REPUBLIKA.CO.ID, BANDUNG — Partai Solidaritas Indonesia (PSI) Jawa Barat mulai memanaskan mesin partai dengan menyasar pemilih muda menjelang Pemilu 2029. Berdasarkan data Komisi Pemilihan Umum, jumlah pemilih di Jawa Barat pada 2024 mencapai sekitar 35 juta orang, dengan partisipasi sekitar 22 juta pemilih.

Angka tersebut diproyeksikan meningkat pada 2029 seiring masuknya sekitar 3–4 juta penduduk yang pada 2025 masih berusia 13–16 tahun dan akan menjadi pemilih pemula.

Wakil Ketua DPW PSI Jawa Barat, Iwan Koswara mengatakan partainya telah menyiapkan berbagai langkah untuk menjangkau generasi baru pemilih tersebut. “Mesin partai sudah dipanaskan. Kami fokus pada pemilih muda yang jumlahnya akan sangat besar pada 2029,” ujar Iwan kepada Republika.co.id, Senin (23/2/26).

Menurut dia, generasi muda memiliki karakteristik berbeda dengan pemilih sebelumnya, terutama dalam hal akses informasi dan kedekatan dengan isu digital, pendidikan, serta lapangan kerja. Karena itu, PSI Jabar menyiapkan program pendekatan melalui pendidikan politik, literasi digital, serta kegiatan yang menyentuh langsung kebutuhan anak muda.

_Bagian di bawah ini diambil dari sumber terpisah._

-- ==== Sys2Proof/Machine/SpillCounter.lean ====
section
/-! DEFINITION. The Spill Counter: events, counting blocks and records (10.1 to 10.3). -/

namespace Sys2Proof.Machine

/-- Whether a spill state is SPILLING or SUBSIDING. -/
def SpillState.inSpill : SpillState → Bool
  | .spilling => true
  | .subsiding => true
  | _ => false

/-- No record flag. -/
def noFlags : RecordFlags := ⟨false, false, false, false, false, false, false, false, false⟩

/-- The provisional summary cleared. -/
def noSummary : Summary := ⟨0, 0, false⟩

/-- The open event changed, if one is open. -/
def onEvent (f : SpillEvent → SpillEvent) (s : State) : State :=
  { s with counter.event := s.counter.event.map f }

/-- The current block changed, if there is one. -/
def onCurrent (f : Block → Block) (s : State) : State :=
  { s with counter.current := s.counter.current.map f }

/-- R174: the record of an event that closes, with the stamp of its end and its flags. -/
def composeRecord (ev : SpillEvent) (finish : Nat) (flags : RecordFlags) (rainTotal : Nat) : SpillRecord where
  number := ev.number
  start := ev.start.stamp
  finish := finish
  seconds := (ev.entries.map BlockEntry.seconds).sum
  volume := ev.litres / 1000
  rain := rainTotal - ev.rainAtOpen
  peak := ev.peakAlert
  flags := flags
  entries := ev.entries

/-- The stamp of the end of the event's last confirmed interval (log 31). -/
def SpillEvent.intervalEnd (ev : SpillEvent) : Nat := (ev.lastEnd.getD ev.start).stamp

/-- R169, R170, R182: the open event closed, its record composed and placed. -/
def closeEvent (finish : Nat) (mark : RecordFlags → RecordFlags) (s : State) : State :=
  match s.counter.event with
  | none => s
  | some ev =>
    placeRecord (composeRecord ev finish (mark ev.flags) s.rain.total)
      { s with counter := { s.counter with event := none, current := none, deferred := none, spillSince := none } }

/-- R166: the entry of a counted block. -/
def Block.entry (b : Block) : BlockEntry := ⟨b.index, b.start.stamp, b.credited / 1000, b.peak⟩

/-- R166: a block counted. -/
def countBlock (b : Block) (s : State) : State :=
  onEvent (fun ev => { ev with entries := ev.entries ++ [b.entry] })
    { s with
      counter.totals.counted := wrap32 (s.counter.totals.counted + 1)
      counter.totals.seconds := wrap32 (s.counter.totals.seconds + b.entry.seconds) }

/-- Whether the open event holds 60 entries (R170). -/
def eventFull (s : State) : Bool :=
  match s.counter.event with
  | none => false
  | some ev => decide (60 ≤ ev.entries.length)

/-- R166: the block that follows a block at its nominal end. -/
def nextBlock (b : Block) (s : State) : Block where
  index := b.index + 1
  start := ⟨b.nominalEnd, s.time.t⟩
  nominalEnd := b.nominalEnd + hours s.cfg.blockNext
  containsSpill := s.counter.spill.inSpill
  credited := 0
  peak := 0

/-- The flags that an event takes at its opening from the clock and the gate (R164 c). -/
def openingFlags (s : State) : RecordFlags :=
  { noFlags with timeUnset := s.time.clock == .unset, gateFault := s.tank.gate == some .fault }

/-- R164, R170: an event opened with block 1. -/
def openEvent (start : Stamped) (flags : RecordFlags) (litres peak : Nat) (levelSeen : Bool) (s : State) : State :=
  let number := wrap32 (s.counter.eventNumber + 1)
  { s with counter := { s.counter with
      eventNumber := number
      event := some
        { number := number, start := start, flags := flags, rainAtOpen := s.rain.total, peakAlert := s.rain.branch,
          litres := litres, entries := [], lastEnd := none, lastCredit := none }
      current := some ⟨1, start, start.instant + hours s.cfg.blockFirst, true, 0, peak⟩
      deferred := none
      spillSince := some start.instant
      levelSeen := levelSeen
      totals := { s.counter.totals with opened := wrap32 (s.counter.totals.opened + 1) } } }

/-- R172: SWITCH_ONLY decided for the interval that ends or is cut off. -/
def decideSwitchOnly (s : State) : State :=
  onEvent (fun ev => { ev with flags.switchOnly := ev.flags.switchOnly || !s.counter.levelSeen }) s

/-- The end of an event closed by R170 or by a restart, from the spill state as the Counter holds it. -/
def closingEnd (s : State) (ev : SpillEvent) : Nat :=
  match s.counter.spill with
  | .spilling => s.time.t
  | .subsiding => (s.spill.subsiding.map Stamped.stamp).getD s.time.t
  | _ => ev.intervalEnd

/-- The flags of a continued event (R170 b, R164 c and h). -/
def continuedFlags (s : State) : RecordFlags :=
  { openingFlags s with
    sensorHeld := s.spill.marks.held, headBeyondTable := s.spill.marks.beyond, continued := true }

/-- R170: the event closed with SPLIT at its 60th entry; a continued event opens while the spill goes on, with its
block 1 from `start` and the peak head `peak`. -/
def splitEvent (start : Stamped) (peak : Nat) (s : State) : State :=
  match s.counter.event with
  | none => s
  | some ev =>
    let going := s.counter.spill.inSpill
    let s1 := if going then decideSwitchOnly s else s
    let s2 := closeEvent (closingEnd s ev) (fun f => { f with split := true }) s1
    if going then openEvent start (continuedFlags s2) 0 peak false s2 else s2

/-- R166: the current block counted at its nominal end, and the next one begun. -/
def countCurrent (b : Block) (s : State) : State :=
  let s1 := countBlock b s
  if eventFull s1 then splitEvent s.now 0 s1
  else { s1 with counter.current := some (nextBlock b s) }

/-- R166: the nominal end of the current block. -/
def blockEnd (b : Block) (s : State) : State :=
  match s.counter.spill with
  | .clear =>
    if b.containsSpill then countCurrent b s
    else match s.counter.event with
      | none => s
      | some ev => closeEvent ev.intervalEnd id s
  | .onset => { s with counter.deferred := some b, counter.current := some (nextBlock b s) }
  | _ =>
    let since := s.counter.spillSince.getD b.nominalEnd
    countCurrent { b with credited := b.credited + (b.nominalEnd - since) }
      { s with counter.spillSince := some b.nominalEnd }

/-- The litres of the open event raised (R167, R168, R171 b). -/
def addLitres (n : Nat) (s : State) : State :=
  onEvent (fun ev => { ev with litres := saturate maxU32 (ev.litres + n) }) s

/-- R164 g and h, within an open event: the spell marks of a confirmation. -/
def takeMarks (s : State) : State :=
  let m := s.spill.marks
  onEvent (fun ev => { ev with
      flags.sensorHeld := ev.flags.sensorHeld || m.held
      flags.headBeyondTable := ev.flags.headBeyondTable || m.beyond })
    { s with counter.levelSeen := m.level }

/-- The provisional summary cleared (R164, R168, R171). -/
def clearSummary (s : State) : State := { s with counter.summary := noSummary }

/-- The onset instant as the Counter reads it from the Spill Monitor. -/
def onsetOf (s : State) : Stamped := s.spill.onset.getD s.now

/-- The later of an instant and the event's last credit, where it has one (R167, R168). -/
def afterLastCredit (instant : Nat) (s : State) : Nat :=
  match s.counter.event.bind SpillEvent.lastCredit with
  | none => instant
  | some c => max instant c

/-- R164. -/
def openAtConfirmation (s : State) : State :=
  let m := s.spill.marks
  let flags := { openingFlags s with
    timeSet := s.counter.summary.stepped, sensorHeld := m.held, headBeyondTable := m.beyond }
  clearSummary (openEvent (onsetOf s) flags s.spill.provisional s.counter.summary.before m.level s)

/-- R167 a: a confirmation while the block d is deferred and c is the current block. -/
def confirmDeferred (d c : Block) (s : State) : State :=
  let sum := s.counter.summary
  let since := afterLastCredit (max (onsetOf s).instant d.start.instant) s
  let counted := { d with credited := d.credited + (d.nominalEnd - since), peak := max d.peak sum.before }
  let current := { c with containsSpill := true, peak := max c.peak sum.after }
  let s1 := addLitres s.spill.provisional (takeMarks { s with
    counter.deferred := none, counter.current := some current, counter.spillSince := some c.start.instant })
  let s2 := countBlock counted s1
  clearSummary (if eventFull s2 then splitEvent current.start current.peak s2 else s2)

/-- R168: a confirmation within an open event with no block deferred. -/
def confirmInEvent (c : Block) (s : State) : State :=
  let since := afterLastCredit (max (onsetOf s).instant c.start.instant) s
  let current := { c with
    credited := c.credited + (s.elapsed - since), containsSpill := true, peak := max c.peak s.counter.summary.before }
  clearSummary (addLitres s.spill.provisional (takeMarks { s with
    counter.current := some current, counter.spillSince := some s.elapsed }))

/-- The spill state has become SPILLING from ONSET (R164, R167 a, R168). -/
def counterConfirms (s : State) : State :=
  match s.counter.event, s.counter.deferred, s.counter.current with
  | none, _, _ => openAtConfirmation s
  | some _, some d, some c => confirmDeferred d c s
  | some _, none, some c => confirmInEvent c s
  | some _, _, none => clearSummary s

/-- The spill state has become CLEAR from ONSET (R167 b, R171). -/
def counterLapses (s : State) : State :=
  let s1 := clearSummary s
  match s1.counter.event, s1.counter.deferred with
  | some ev, some d =>
    if d.containsSpill then
      let s2 := countBlock d { s1 with counter.deferred := none }
      if eventFull s2 then splitEvent s.now 0 s2 else s2
    else closeEvent ev.intervalEnd id s1
  | _, _ => s1

/-- R165 a: the spill state has become CLEAR from SUBSIDING. -/
def counterEndsInterval (s : State) : State :=
  let since := s.counter.spillSince.getD s.elapsed
  let s1 := onCurrent (fun b => { b with credited := b.credited + (s.elapsed - since) }) s
  onEvent (fun ev => { ev with
      lastEnd := some (s.spill.subsiding.getD s.now), lastCredit := some s.elapsed })
    (decideSwitchOnly { s1 with counter.spillSince := none })

/-- The notice of a change of the spill state (R114a), taken from the state that the Counter holds. -/
def counterTakesSpillState (s : State) : State :=
  let s1 := { s with counter.spill := s.spill.state }
  match s.counter.spill, s.spill.state with
  | .onset, .spilling => counterConfirms s1
  | .onset, .clear => counterLapses s1
  | .subsiding, .clear => counterEndsInterval s1
  | .spilling, .subsiding => onCurrent (fun b => { b with containsSpill := true }) s1
  | .subsiding, .spilling => onCurrent (fun b => { b with containsSpill := true }) s1
  | _, _ => s1

/-- The values of a spill sample notice (R117). -/
structure SampleNotice where
  head        : Option Int
  held        : Bool
  beyond      : Bool
  level       : Bool
  litres      : Nat
  provisional : Bool
  deriving DecidableEq, Repr

/-- The head of a notice as a peak head, never below 0 (R171). -/
def SampleNotice.peak (n : SampleNotice) : Nat := (n.head.getD 0).toNat

/-- R171. A provisional notice counts only in a spell that the Counter holds in ONSET (log 26). -/
def counterTakesSample (n : SampleNotice) (s : State) : State :=
  if n.provisional then
    if s.counter.spill = .onset then
      if s.counter.deferred.isSome then { s with counter.summary.after := max s.counter.summary.after n.peak }
      else { s with counter.summary.before := max s.counter.summary.before n.peak }
    else s
  else if s.counter.event.isSome then
    let s1 := onCurrent (fun b => { b with peak := max b.peak n.peak })
      { s with counter.levelSeen := s.counter.levelSeen || n.level }
    onEvent (fun ev => { ev with
        litres := saturate maxU32 (ev.litres + n.litres)
        flags.sensorHeld := ev.flags.sensorHeld || n.held
        flags.headBeyondTable := ev.flags.headBeyondTable || n.beyond }) s1
  else s

/-- R173 a, R171: a step notice from the Time Unit. -/
def counterTakesStep (s : State) : State :=
  if s.counter.event.isSome then onEvent (fun ev => { ev with flags.timeSet := true }) s
  else if s.counter.spill = .onset then { s with counter.summary.stepped := true }
  else s

/-- R173 b: a notice of the gate's entry to FAULT. -/
def counterTakesGateFault (s : State) : State :=
  onEvent (fun ev => { ev with flags.gateFault := true }) s

/-- R173 c: a notice of a change of the branch alert. -/
def counterTakesAlert (s : State) : State :=
  onEvent (fun ev => { ev with peakAlert := ev.peakAlert.higher s.rain.branch }) s

/-- R182 a: spill time credited to the current block up to the restart. -/
def creditAtRestart (s : State) : State :=
  if s.counter.spill.inSpill then
    let since := s.counter.spillSince.getD s.elapsed
    decideSwitchOnly (onCurrent (fun b => { b with credited := b.credited + (s.elapsed - since) }) s)
  else s

/-- R182 c: a block counted at a restart if it contains spill and the event holds fewer than 60 entries. -/
def countAtRestart (b : Option Block) (s : State) : State :=
  match b with
  | none => s
  | some d => if d.containsSpill && !eventFull s then countBlock d s else s

/-- R182: an open event closed with INTERRUPTED. -/
def closeAtRestart (s : State) : State :=
  match s.counter.event with
  | none => s
  | some ev =>
    let a := creditAtRestart s
    let b := countAtRestart a.counter.current (countAtRestart a.counter.deferred a)
    closeEvent (closingEnd s ev) (fun f => { f with interrupted := true }) b

/-- R182, at its end: no event, no block and no provisional summary. -/
def restCounter (s : State) : State :=
  { s with counter := { s.counter with
      spill := .clear, event := none, current := none, deferred := none, spillSince := none, summary := noSummary } }

/-- R182. No block is held without an event, so with no event open the summary alone is cleared. -/
def counterRestarts (s : State) : State := restCounter (closeAtRestart s)

/-- BLOCK_NOMINAL_END: the nominal end of the current block (R166). -/
def blockNominalEnd (s : State) : State :=
  match s.counter.current with
  | none => s
  | some b => if b.nominalEnd ≤ s.elapsed then blockEnd b s else s

end Sys2Proof.Machine
end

Iwan menilai, pemilih pemula akan menjadi faktor penentu dalam peta politik Jawa Barat ke depan. Dengan konsolidasi organisasi hingga tingkat akar rumput, PSI optimistis dapat meningkatkan perolehan suara secara signifikan.

“Kami yakin pada Pemilu 2029 PSI Jawa Barat bisa meraih sekitar lima kursi di DPRD Provinsi Jawa Barat,” katanya.

Ia menambahkan, kunci meraih dukungan generasi muda adalah menghadirkan politik yang bersih, terbuka, dan memberi ruang partisipasi. “Anak muda ingin didengar dan dilibatkan. Jika partai mampu menjawab harapan itu, kami percaya dukungan akan datang,” ujar Iwan.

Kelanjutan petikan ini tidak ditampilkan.